*What the task requires:* Would you output the entries below only from the line containing "cycle counter (R213: the" through the line containing "nothing; else the", exactly as they stand and with both ends included?

*Provided records:*
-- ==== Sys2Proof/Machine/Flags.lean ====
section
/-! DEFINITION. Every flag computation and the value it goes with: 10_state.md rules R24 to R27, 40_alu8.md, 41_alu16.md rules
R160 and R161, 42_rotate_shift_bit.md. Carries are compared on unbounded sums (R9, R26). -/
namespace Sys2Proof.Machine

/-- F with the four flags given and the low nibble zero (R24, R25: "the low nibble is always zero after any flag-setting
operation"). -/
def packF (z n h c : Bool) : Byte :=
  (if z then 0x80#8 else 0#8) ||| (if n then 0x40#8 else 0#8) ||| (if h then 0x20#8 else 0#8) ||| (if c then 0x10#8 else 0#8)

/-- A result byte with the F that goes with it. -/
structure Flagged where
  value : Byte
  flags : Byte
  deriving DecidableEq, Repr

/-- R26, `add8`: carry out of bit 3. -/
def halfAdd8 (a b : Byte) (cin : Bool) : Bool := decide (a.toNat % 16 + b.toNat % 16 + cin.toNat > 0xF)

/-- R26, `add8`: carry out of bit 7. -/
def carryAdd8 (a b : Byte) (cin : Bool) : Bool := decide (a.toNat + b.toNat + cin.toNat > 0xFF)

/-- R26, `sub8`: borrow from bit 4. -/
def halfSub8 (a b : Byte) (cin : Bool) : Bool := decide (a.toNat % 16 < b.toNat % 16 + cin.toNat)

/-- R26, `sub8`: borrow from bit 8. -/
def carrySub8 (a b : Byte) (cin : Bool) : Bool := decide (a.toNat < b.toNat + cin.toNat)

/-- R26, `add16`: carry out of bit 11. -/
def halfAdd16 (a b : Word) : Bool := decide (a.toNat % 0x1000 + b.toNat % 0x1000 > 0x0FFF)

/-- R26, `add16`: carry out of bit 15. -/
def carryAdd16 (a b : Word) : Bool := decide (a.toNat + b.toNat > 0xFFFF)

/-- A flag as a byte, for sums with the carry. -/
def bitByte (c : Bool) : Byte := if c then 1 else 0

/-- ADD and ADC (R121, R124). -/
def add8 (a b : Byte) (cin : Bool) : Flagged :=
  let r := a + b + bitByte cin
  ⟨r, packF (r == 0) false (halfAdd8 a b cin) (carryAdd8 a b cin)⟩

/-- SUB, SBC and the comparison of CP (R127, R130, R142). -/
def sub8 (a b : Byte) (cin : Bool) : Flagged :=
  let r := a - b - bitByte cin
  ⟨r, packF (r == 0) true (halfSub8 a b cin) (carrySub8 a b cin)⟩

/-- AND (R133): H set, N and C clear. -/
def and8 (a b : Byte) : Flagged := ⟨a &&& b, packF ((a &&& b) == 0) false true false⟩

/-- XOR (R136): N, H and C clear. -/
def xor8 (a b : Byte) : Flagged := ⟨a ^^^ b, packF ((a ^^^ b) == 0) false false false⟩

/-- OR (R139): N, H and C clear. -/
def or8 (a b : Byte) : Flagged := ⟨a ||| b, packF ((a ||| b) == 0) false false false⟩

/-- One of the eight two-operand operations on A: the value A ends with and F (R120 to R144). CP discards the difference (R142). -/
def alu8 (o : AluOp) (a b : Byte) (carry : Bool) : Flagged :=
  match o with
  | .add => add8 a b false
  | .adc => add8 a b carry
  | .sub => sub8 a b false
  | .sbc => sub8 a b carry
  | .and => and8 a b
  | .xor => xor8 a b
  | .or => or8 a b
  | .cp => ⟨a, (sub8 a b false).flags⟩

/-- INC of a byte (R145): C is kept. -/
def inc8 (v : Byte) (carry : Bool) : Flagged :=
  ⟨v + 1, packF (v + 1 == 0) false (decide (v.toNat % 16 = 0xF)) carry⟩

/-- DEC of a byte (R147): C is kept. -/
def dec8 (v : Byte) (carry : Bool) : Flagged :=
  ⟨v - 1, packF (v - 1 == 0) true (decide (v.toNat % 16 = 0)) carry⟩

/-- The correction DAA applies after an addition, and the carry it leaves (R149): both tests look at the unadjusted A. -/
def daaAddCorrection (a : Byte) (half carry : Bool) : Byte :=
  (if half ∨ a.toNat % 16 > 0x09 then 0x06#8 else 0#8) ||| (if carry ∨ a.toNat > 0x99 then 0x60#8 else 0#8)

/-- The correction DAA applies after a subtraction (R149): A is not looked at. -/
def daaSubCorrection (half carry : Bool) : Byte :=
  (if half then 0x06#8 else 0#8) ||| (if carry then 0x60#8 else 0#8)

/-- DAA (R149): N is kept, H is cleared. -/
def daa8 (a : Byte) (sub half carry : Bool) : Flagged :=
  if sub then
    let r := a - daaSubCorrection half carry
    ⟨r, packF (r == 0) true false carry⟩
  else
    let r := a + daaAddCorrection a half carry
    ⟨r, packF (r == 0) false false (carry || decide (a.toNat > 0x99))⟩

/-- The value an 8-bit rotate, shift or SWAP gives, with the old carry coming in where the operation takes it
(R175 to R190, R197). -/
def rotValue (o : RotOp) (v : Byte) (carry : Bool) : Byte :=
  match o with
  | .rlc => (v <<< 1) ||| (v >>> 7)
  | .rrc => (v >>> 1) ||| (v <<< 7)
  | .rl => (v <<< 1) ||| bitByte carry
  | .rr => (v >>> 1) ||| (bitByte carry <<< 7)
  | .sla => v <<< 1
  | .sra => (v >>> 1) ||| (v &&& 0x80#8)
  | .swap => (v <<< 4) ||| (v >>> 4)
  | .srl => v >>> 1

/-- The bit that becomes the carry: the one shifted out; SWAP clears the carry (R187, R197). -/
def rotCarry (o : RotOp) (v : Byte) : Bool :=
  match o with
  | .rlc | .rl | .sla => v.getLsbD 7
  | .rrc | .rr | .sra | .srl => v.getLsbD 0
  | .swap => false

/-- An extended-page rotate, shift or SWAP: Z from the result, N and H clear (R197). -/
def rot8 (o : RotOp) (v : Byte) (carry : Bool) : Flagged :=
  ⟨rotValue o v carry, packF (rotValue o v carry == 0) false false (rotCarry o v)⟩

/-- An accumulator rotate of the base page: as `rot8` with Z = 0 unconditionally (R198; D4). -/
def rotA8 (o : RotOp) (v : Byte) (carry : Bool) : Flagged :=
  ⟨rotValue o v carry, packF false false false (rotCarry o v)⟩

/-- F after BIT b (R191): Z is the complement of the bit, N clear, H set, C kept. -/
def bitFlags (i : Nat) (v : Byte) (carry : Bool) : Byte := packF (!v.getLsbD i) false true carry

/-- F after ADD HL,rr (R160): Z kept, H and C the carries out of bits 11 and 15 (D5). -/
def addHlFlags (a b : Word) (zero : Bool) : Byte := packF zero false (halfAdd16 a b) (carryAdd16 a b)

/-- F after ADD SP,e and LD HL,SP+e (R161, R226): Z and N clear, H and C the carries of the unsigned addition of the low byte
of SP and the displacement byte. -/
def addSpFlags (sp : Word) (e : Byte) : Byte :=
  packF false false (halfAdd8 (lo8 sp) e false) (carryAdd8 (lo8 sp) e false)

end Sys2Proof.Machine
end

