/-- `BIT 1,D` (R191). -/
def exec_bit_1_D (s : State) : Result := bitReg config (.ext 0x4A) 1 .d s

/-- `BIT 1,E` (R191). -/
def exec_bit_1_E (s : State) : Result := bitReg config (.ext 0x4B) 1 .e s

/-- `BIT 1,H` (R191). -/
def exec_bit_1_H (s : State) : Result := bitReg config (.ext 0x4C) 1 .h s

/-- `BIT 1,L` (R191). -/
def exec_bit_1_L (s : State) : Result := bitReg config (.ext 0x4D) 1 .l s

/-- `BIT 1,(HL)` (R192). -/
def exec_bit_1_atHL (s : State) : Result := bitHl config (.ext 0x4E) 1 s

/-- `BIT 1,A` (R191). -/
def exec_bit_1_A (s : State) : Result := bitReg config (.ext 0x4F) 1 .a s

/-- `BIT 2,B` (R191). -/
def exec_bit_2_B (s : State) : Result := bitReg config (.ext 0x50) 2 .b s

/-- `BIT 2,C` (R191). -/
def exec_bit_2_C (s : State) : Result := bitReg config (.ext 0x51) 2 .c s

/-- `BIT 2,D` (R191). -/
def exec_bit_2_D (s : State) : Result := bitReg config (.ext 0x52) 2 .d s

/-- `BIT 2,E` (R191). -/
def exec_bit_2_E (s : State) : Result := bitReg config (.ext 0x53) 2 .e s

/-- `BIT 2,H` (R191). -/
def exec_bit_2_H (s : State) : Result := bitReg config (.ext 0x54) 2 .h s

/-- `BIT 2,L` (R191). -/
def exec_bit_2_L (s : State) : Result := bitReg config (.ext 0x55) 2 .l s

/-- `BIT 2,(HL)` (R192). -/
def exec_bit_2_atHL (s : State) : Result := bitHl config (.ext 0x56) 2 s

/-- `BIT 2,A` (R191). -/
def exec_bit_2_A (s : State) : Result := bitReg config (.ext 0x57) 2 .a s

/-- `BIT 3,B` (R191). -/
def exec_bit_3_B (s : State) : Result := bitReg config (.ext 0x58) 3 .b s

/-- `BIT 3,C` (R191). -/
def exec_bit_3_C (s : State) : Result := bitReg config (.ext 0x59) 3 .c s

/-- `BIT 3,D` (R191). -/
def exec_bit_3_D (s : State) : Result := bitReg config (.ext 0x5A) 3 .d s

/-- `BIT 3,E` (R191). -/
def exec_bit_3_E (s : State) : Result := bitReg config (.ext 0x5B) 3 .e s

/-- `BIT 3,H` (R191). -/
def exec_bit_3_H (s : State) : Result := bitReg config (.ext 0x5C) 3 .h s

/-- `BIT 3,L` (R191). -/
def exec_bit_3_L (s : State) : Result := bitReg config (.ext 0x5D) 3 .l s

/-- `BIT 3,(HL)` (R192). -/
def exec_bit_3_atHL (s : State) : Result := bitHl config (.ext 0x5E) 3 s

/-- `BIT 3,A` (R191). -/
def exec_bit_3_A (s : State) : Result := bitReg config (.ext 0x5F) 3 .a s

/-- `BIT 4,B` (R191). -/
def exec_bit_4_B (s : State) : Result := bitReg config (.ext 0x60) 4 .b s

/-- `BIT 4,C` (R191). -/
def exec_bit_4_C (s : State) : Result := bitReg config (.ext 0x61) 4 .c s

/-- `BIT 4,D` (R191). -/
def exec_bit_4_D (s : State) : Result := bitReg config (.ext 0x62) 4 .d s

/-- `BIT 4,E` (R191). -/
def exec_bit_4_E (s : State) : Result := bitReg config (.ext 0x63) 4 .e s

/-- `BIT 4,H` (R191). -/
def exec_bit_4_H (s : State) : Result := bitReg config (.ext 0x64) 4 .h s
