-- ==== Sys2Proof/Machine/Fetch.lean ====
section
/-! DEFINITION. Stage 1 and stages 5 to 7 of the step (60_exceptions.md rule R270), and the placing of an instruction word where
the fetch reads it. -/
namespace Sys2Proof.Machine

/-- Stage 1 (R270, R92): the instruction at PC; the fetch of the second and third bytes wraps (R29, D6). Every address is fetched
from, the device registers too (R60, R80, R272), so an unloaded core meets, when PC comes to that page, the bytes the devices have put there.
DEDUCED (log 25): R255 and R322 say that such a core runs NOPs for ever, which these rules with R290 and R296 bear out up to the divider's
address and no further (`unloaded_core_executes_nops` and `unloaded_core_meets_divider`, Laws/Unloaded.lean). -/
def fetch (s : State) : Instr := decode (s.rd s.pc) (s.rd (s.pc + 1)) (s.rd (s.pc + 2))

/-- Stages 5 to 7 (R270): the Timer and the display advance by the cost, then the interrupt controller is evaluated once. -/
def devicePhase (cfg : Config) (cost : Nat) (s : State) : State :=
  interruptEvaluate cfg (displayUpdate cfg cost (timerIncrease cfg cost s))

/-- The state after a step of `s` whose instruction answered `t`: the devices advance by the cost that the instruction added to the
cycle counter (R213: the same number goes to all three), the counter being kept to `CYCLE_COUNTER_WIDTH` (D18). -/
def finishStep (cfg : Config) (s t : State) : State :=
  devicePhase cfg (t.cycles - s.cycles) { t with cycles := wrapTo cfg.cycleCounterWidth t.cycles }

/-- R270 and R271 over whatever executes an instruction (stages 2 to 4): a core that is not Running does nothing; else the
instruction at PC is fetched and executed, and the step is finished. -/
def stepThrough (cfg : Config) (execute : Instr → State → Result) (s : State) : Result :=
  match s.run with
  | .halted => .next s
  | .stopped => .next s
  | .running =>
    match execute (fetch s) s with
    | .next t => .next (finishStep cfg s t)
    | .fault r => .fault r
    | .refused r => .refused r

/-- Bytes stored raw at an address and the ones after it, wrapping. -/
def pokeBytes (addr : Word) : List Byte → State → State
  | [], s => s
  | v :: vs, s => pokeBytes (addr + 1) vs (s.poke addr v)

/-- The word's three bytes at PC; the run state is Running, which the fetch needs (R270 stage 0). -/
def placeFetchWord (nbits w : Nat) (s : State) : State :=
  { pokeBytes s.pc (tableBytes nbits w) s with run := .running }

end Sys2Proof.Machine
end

*Result of the exercise:*
cycle counter (R213: the same number goes to all three), the counter being kept to `CYCLE_COUNTER_WIDTH` (D18). -/
def finishStep (cfg : Config) (s t : State) : State :=
  devicePhase cfg (t.cycles - s.cycles) { t with cycles := wrapTo cfg.cycleCounterWidth t.cycles }

/-- R270 and R271 over whatever executes an instruction (stages 2 to 4): a core that is not Running does nothing; else the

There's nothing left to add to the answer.